Records to use Start Marker

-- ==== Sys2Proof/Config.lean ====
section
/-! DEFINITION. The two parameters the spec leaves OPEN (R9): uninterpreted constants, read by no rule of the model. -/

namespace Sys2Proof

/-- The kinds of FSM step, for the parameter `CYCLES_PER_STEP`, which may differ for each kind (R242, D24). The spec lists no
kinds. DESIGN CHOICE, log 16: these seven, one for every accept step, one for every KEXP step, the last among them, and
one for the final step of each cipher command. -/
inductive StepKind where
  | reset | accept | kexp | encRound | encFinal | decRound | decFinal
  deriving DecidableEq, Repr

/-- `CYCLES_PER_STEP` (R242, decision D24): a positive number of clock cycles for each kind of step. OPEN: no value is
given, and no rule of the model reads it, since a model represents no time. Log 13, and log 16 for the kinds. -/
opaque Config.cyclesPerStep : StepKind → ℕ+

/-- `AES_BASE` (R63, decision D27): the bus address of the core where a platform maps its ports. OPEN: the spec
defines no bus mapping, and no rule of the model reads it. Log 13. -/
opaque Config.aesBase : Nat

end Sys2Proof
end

Records to use End Marker
Records to use Start Marker

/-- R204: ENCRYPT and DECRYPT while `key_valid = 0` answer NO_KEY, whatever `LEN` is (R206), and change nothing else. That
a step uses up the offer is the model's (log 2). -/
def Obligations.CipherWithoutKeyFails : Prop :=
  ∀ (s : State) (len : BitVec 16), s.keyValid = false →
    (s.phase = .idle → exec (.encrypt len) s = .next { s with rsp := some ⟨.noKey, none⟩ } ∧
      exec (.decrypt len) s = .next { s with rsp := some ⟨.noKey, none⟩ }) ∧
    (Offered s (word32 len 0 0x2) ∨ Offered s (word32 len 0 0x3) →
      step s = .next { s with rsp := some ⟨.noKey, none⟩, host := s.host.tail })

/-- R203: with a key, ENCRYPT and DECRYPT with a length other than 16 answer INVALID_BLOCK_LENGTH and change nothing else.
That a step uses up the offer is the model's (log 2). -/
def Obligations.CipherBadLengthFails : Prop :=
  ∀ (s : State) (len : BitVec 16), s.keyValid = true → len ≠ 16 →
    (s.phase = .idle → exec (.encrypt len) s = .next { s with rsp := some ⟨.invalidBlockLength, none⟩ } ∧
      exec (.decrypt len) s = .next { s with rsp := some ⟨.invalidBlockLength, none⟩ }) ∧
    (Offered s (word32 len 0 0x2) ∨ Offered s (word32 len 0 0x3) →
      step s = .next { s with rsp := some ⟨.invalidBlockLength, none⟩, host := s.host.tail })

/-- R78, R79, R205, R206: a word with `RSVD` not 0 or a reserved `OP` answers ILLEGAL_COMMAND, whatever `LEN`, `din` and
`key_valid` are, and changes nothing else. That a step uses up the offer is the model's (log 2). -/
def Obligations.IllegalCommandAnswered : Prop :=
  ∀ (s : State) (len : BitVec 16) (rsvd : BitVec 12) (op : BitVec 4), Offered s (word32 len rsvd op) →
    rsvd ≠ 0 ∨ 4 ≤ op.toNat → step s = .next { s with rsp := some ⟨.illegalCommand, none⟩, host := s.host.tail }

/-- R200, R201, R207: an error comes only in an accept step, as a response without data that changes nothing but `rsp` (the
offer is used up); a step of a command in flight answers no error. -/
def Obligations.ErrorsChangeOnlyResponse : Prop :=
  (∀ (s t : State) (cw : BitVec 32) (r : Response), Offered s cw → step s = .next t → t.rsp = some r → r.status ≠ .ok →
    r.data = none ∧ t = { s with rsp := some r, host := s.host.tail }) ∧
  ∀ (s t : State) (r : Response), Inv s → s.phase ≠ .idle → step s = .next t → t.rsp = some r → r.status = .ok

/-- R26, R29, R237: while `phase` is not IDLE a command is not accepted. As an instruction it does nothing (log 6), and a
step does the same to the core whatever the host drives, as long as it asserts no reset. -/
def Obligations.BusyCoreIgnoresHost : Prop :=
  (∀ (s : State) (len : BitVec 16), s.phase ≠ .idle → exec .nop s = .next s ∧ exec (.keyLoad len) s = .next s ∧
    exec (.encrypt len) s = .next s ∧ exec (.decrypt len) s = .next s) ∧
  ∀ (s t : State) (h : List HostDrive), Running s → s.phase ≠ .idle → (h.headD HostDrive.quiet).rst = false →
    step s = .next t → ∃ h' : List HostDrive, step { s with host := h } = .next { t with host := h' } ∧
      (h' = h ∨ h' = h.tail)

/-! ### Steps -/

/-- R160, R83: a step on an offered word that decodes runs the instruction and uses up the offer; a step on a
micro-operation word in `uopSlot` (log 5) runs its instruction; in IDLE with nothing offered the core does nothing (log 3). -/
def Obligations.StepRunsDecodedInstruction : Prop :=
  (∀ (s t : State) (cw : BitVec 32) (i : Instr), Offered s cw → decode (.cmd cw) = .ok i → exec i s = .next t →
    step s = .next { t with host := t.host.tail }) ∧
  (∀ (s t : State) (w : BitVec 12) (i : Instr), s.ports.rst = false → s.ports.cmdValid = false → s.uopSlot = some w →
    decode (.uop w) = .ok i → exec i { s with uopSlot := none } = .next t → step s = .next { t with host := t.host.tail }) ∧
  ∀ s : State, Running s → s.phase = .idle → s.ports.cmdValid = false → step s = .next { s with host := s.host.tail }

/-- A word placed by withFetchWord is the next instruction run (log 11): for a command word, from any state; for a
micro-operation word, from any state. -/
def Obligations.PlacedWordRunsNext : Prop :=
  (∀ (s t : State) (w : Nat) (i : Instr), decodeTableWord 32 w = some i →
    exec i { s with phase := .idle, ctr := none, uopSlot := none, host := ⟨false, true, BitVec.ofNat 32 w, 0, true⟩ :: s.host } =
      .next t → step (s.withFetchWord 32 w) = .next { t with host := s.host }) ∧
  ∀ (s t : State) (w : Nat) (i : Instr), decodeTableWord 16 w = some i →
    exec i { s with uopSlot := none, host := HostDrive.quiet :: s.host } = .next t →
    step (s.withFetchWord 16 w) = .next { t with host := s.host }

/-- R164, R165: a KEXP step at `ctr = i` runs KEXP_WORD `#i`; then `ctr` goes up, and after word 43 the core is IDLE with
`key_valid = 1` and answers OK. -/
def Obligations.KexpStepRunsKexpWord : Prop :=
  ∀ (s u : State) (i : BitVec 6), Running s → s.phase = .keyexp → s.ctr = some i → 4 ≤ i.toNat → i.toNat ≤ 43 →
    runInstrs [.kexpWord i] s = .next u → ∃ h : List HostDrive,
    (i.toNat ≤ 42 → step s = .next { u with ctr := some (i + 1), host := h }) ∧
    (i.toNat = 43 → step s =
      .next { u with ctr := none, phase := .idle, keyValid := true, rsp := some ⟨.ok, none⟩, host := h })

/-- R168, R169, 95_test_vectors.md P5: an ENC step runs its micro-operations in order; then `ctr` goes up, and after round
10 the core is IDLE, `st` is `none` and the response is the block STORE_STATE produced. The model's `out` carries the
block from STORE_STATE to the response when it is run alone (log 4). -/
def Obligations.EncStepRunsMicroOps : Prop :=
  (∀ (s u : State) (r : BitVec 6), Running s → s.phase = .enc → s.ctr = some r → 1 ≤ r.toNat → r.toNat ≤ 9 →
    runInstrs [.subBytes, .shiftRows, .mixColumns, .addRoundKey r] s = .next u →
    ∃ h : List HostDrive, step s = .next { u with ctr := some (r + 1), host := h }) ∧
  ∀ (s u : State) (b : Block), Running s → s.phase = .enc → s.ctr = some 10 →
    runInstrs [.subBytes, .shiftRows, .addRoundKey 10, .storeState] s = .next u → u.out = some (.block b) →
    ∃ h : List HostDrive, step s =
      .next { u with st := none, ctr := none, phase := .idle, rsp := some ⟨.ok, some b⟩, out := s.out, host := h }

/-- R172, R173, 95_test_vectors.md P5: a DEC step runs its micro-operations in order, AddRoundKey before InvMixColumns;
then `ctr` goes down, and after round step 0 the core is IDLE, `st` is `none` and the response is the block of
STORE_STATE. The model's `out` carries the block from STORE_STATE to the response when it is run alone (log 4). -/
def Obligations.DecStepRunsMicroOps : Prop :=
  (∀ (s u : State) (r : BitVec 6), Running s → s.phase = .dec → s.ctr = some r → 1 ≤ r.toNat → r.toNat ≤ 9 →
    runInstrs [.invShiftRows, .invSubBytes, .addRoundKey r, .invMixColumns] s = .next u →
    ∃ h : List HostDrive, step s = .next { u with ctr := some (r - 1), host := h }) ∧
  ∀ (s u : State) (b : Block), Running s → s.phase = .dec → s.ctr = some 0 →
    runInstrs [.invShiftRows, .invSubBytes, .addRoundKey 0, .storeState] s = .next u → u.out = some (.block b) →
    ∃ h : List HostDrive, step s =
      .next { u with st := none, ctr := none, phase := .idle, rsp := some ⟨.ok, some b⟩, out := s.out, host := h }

Records to use End Marker
Records to use Start Marker

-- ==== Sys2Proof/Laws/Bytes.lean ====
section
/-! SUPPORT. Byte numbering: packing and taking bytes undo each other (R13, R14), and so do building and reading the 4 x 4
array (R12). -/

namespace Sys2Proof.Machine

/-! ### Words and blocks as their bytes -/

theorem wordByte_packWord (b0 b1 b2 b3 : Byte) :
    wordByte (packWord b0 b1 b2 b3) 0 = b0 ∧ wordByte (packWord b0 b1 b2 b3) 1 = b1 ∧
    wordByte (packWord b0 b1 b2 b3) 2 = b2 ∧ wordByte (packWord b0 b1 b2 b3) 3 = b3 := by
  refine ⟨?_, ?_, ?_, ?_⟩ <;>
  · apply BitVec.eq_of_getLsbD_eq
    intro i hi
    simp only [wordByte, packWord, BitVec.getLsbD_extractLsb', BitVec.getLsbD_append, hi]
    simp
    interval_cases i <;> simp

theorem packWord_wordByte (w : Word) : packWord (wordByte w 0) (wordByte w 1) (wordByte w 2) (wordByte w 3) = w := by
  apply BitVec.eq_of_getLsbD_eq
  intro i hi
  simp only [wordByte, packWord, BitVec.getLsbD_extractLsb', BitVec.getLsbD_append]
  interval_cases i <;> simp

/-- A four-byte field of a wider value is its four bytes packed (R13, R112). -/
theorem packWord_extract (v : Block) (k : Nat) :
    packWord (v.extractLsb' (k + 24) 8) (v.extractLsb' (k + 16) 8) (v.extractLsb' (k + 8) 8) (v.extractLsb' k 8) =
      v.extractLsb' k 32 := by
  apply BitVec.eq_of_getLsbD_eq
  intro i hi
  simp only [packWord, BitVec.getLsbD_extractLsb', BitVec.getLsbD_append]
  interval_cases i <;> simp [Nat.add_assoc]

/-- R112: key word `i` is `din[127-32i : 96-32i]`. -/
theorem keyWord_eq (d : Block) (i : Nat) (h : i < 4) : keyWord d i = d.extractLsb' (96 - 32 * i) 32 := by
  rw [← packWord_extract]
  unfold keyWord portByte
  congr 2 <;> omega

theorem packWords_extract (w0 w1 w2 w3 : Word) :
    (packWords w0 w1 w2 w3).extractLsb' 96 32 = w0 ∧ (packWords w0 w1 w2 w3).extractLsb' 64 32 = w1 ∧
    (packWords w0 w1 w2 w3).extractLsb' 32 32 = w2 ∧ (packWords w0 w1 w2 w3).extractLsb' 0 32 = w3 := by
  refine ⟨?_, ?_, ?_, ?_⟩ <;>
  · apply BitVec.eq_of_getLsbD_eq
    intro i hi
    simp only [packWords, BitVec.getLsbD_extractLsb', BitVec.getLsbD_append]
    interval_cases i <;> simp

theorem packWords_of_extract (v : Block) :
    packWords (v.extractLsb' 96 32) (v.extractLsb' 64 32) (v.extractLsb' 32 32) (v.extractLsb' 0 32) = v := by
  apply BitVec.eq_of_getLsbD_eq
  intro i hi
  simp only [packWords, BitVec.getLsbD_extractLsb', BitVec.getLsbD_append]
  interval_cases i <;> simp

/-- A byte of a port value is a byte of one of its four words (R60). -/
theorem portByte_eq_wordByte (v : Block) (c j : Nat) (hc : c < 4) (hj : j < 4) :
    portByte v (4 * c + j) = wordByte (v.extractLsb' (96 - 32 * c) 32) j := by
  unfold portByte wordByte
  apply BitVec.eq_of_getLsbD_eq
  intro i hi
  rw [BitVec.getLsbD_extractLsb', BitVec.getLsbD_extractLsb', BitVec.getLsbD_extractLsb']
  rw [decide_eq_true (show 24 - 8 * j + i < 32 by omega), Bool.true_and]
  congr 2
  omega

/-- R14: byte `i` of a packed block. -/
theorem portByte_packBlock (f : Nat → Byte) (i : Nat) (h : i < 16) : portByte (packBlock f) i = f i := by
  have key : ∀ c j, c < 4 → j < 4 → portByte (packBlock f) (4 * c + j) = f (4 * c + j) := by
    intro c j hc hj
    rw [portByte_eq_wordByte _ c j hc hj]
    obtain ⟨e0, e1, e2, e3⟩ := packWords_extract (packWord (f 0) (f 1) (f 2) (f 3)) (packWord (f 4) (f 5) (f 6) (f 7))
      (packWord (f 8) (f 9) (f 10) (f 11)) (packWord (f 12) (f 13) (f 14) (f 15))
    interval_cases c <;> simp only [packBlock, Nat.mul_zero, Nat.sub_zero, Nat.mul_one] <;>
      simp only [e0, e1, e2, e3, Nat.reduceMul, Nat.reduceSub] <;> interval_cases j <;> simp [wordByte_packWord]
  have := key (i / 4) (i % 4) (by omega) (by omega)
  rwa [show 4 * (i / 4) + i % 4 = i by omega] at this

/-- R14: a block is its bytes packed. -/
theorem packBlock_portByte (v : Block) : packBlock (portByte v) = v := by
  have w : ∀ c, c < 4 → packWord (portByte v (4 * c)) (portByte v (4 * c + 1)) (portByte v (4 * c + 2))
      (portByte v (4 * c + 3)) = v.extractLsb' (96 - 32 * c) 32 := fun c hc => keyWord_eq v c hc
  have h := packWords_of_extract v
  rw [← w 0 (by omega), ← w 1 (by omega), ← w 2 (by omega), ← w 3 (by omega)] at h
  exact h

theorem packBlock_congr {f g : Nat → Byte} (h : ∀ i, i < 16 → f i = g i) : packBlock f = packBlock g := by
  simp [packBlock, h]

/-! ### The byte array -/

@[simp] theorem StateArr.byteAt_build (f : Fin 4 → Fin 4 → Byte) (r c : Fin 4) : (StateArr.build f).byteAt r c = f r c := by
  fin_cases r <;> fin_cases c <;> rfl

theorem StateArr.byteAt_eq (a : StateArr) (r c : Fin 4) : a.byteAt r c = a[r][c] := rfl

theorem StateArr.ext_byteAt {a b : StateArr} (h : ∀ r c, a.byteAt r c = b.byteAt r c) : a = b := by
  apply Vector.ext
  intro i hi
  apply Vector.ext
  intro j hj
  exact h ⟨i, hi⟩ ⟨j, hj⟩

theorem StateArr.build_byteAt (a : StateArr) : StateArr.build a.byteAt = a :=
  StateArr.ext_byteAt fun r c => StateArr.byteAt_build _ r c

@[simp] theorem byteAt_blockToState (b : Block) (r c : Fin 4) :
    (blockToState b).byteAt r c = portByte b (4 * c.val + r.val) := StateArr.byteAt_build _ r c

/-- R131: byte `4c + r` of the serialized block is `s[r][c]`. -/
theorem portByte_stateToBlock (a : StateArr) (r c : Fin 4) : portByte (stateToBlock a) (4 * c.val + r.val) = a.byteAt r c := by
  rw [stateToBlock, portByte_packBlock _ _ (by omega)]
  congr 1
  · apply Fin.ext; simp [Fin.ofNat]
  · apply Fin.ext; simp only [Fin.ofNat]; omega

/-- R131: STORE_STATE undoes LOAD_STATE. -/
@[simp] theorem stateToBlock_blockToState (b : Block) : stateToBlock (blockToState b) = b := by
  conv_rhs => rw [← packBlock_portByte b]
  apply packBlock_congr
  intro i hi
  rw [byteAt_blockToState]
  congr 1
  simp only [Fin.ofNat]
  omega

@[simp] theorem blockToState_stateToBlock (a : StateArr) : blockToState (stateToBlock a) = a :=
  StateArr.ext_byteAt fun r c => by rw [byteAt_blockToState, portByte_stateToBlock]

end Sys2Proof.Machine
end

Records to use End Marker

> **Work order**:
Sift through the material above and copy each line that holds "from".

> **Exercise solution**:
/-- A word placed by withFetchWord is the next instruction run (log 11): for a command word, from any state; for a
micro-operation word, from any state. -/
block from STORE_STATE to the response when it is run alone (log 4). -/
STORE_STATE. The model's `out` carries the block from STORE_STATE to the response when it is run alone (log 4). -/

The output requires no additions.